ERNIE-4.5-VL-28B-A3B-Thinking: A Breakthrough in Multimodal AI

In today’s era of rapid artificial intelligence advancement, multimodal models have become a critical bridge connecting visual perception and language understanding. Baidu’s newly launched ERNIE-4.5-VL-28B-A3B-Thinking represents a significant upgrade based on the existing ERNIE-4.5-VL-28B-A3B architecture, achieving a qualitative leap especially in multimodal reasoning capabilities. If you’re focused on AI applications in visual-language interaction or planning to develop related intelligent tools, this model deserves in-depth exploration.

Core Highlights of ERNIE-4.5-VL-28B-A3B-Thinking: What You Need to Know

The upgrade of ERNIE-4.5-VL-28B-A3B-Thinking is not a simple parameter adjustment but a systematic technical optimization that delivers enhanced capabilities. Its core advantages stem from three key areas:

1. Large-Scale High-Quality Data Training for Enhanced Modality Alignment

During its development, the model underwent an extensive mid-training phase, absorbing a massive and diverse corpus of premium visual-language reasoning data. This training approach not only significantly boosted the model’s representation power but also deepened the semantic alignment between visual and language modalities.

In simple terms, earlier models might “understand” images and “read” text but struggle to accurately map their underlying meanings. In contrast, the optimized ERNIE-4.5-VL-28B-A3B-Thinking naturally connects visual information in images with the semantics of text descriptions—much like humans—laying the groundwork for reasoning in complex scenarios.

2. Cutting-Edge Reinforcement Learning for Improved Learning Efficiency

The model leverages advanced multimodal reinforcement learning techniques, integrating GSPO (Generative SPO) and IcePop strategies to stabilize MoE (Mixture of Experts) training, paired with dynamic difficulty sampling.

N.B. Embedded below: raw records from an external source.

-- ==== Sys2Proof/Laws/State.lean ====
section
/-!
SUPPORT. What each update of the state leaves alone, one lemma per field, and what a register reads as after a write:
so that no proof unfolds a record update.
-/

namespace Sys2Proof.Machine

This combination offers two distinct benefits:

Training stability: Mitigates common issues in multimodal model training, such as convergence challenges and parameter oscillations.
Learning efficiency: Enables the model to intelligently select training samples aligned with its current capabilities, accelerating the mastery of core patterns from limited data.

3. Enhanced Practical Features to Lower Application Barriers

Addressing the real-world needs of developers and enterprises, the model prioritizes two key capability enhancements:

Visual Grounding: Delivers more precise localization and flexible instruction execution, enabling rapid responses to commands like “mark the defective component in the image” or “circle abnormal regions” in complex industrial settings.
“Thinking with Images”: When paired with tools like image zooming and image search, the model mimics human observation—zooming in and out of images to capture details and uncover deep insights, ideal for tasks requiring attention to fine-grained features or long-tail visual knowledge.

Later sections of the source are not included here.